– Vejam que horrível! – mostra a jovem, as¬sustada.
Num canto do quintal, perto da piscina, o objeto de tamanho alarido: um boneco de pano, muito estranho, com várias costuras no ventre e na boca, manchas de sangue no tecido surrado, espetado por várias agulhas...
– Não toquem! Cuidado! É um despacho! – adverte Felismina, a serviçal doméstica.
– Não fazemos mal a ninguém! – reclama a dona da casa.
E dirigindo-se ao marido:
– Certamente é arte daquela sirigaita que trabalha em sua repartição! Ela não esconde que o considera um ótimo partido. Seria um viúvo disputado! Valha-me, Jesus amado! Sinto falta de ar!... É para mim essa encomenda das trevas!...
– Ora, querida – responde o esposo, conciliador –, não julgue assim a pobre Anita. Conheço-a bem. Seria incapaz de semelhante maldade! Sus¬peito antes do Costinha e sua mulher. São invejosos!... Provavelmente estão pretendendo amarrar nossa prosperidade! É preciso fazer algo rápido para neutralizar essa nefasta influência, porquanto também fui atingido... Ah! Minha enxaqueca... Parece que martelam meus miolos!...
– Coisa boa não é! – acrescenta, perturbado, Tiago – As agulhas parecem enterradas em meu próprio corpo. Dói tudo! O despacho é para mim! Quando me apaixonei pela Margarida e rompi o noivado com Júlia, ela jurou que eu pagaria pela desfeita. A família dela mexe com saravá!
– Você, que entende dessas coisas, o que nos diz, Felismina?
A serviçal responde, enfática:
– Não sei quem fez, mas é para prejudicar a família toda. Com a confusão que mora nesta casa, não tenho dúvida de que há males encomenda¬dos!...
O grupo assusta-se mais! O medo cresce fermentado pela dúvida! O desajuste encontra portas abertas! Todos tensos e angustiados! Selma está na iminência de um colapso nervoso!...

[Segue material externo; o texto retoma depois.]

-- ==== Sys2Proof/Certificates/Slice0/Obligations.lean ====
section
/-! DEFINITION. The statements of this model for the provers. Each says what a family of commands does, at every state and
operands that meet its hypotheses: the command answers a next state (`Does`), nothing outside the named footprint changes
(`Kept`), and what the rules give holds between the lane before and after. -/

section

open Sys2Proof Sys2Proof.Machine

/-- A step runs the command at the front of the queue. At a state whose queue holds a command c and a rest, step is
exec of c at that state with the rest as its queue; on an empty queue the module idles (the model's choice,
assumption 89). Rests on 00_scope.md. -/
def Obligations.StepRunsFront : Prop :=
  (∀ (s : State) (c : Instr) (rest : List Instr), step { s with pending := c :: rest } = exec c { s with pending := rest }) ∧
  (∀ s : State, s.pending = [] → step s = .next s)

/-- Every command answers a next state and reaches only its own lane. Every command at every state answers a next
state: no command faults or is refused; the queue stays as it is, every lane but the command's is unchanged, and the
free values drawn are not drawn again (assumption 2). Rests on 00_scope.md, R17. -/
def Obligations.EveryCommandCompletes : Prop :=
  ∀ (c : Instr) (s : State), ∃ t, exec c s = .next t ∧ t.pending = s.pending ∧ s.draws ≤ t.draws ∧
    ∀ l, l ≠ c.lane → t.lane l = s.lane l

/-- Every frame in flight on the Rope links is one that its sender can send. From every state in which each frame in
flight is legal for its sender (blocks of 1 to 64 signals of the sender's own segment, period numbers of 16 bits,
transfers that name the sender), a step leads to such a state. Rests on R30, R50, R51, R305. -/
def Obligations.LinksKept : Prop :=
  ∀ s t : State, s.LinksLegal → step s = .next t → t.LinksLegal

/-- Every lane keeps its identity. From every state in which each lane holds its own identity, a step leads to such
a state. Rests on R5, R17. -/
def Obligations.LanesKeepIdentity : Prop :=
  ∀ s t : State, (∀ l, (s.lane l).id = l) → step s = .next t → ∀ l, (t.lane l).id = l

/-- Registers, signals and memory keep their canonical form. From every state in which the registers, signals and
memory of each lane are in canonical form (addresses strictly rising, no entry equal to what an unlisted address
reads as; the form is the model's, assumption 63), a step leads to such a state. Rests on R16, R503. -/
def Obligations.CanonicalFormKept : Prop :=
  ∀ s t : State, (∀ l, (s.lane l).wf = true) → step s = .next t → ∀ l, (t.lane l).wf = true

/-- The state after reset. At reset the queue and the links are empty, the invariants hold, and each lane is in BOOT
with its identity in SYS_ID, its triad at the boot ROM, every axis OFF, every other register at its reset value and
every signal 0. Rests on R5, R273, R355, R480. -/
def Obligations.ResetState : Prop :=
  State.reset.pending = [] ∧ (∀ x y, State.reset.flight x y = []) ∧ State.reset.LinksLegal ∧
    (∀ l, (State.reset.lane l).id = l ∧ (State.reset.lane l).wf = true) ∧
    ∀ l, (State.reset.lane l).belay = bsBoot ∧ (State.reset.lane l).get R.sysId_lane = l.idx ∧
      (∀ n : Axis, (State.reset.lane l).axis n = axOff) ∧ (State.reset.lane l).time.now = 0 ∧
      (∀ c ∈ [Core.tc0, .tc1, .tc2], ((State.reset.lane l).core c).pc = 0x10000000) ∧
      (∀ a, a ≠ R.sysId → a ≠ R.cdeCfg → (State.reset.lane l).reg a = R.regReset a) ∧
      (∀ i, (State.reset.lane l).sig i = 0) ∧ (∀ a, (State.reset.lane l).byte a = memReset a)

Batem à porta. É o vizinho que, levado ao quintal, vai dizendo:
– Bom dia! Desculpem importuná-los. Queria pedir licença para levar o boneco de meu filho. O irmão o jogou neste quintal. O garoto está em prantos. Seu sonho é ser médico-cirurgião. O fantoche é seu paciente. Já o operou muitas vezes. Não tem mais onde costurar... Até sangue inventou, usando molho de tomate. E pratica acupuntura, es¬petando-o com agulhas...
O despacho é devolvido. O visitante retira-se. Olham-se todos, atônitos! Descontraem-se. O riso solto saúda abençoado alívio. Osório comenta, bem humorado:
– Felizmente o vizinho chegou a tempo! Se demorasse um pouco, poderíamos morrer de susto!...
Ignorância, crendice e superstição são grilhões terríveis que semeiam perturbação.
Tudo será diferente quando compreendermos que nenhum mal tem acesso ao nosso universo íntimo sem transitar pelas vias da aceitação.
Por isso, a melhor defesa exprime-se no empenho por compreendermos melhor a existência humana com os valores do estudo e da meditação, aprendendo sempre.
Era isso que Jesus ensinava ao proclamar: Conhecereis a Verdade e a Verdade vos fará livres.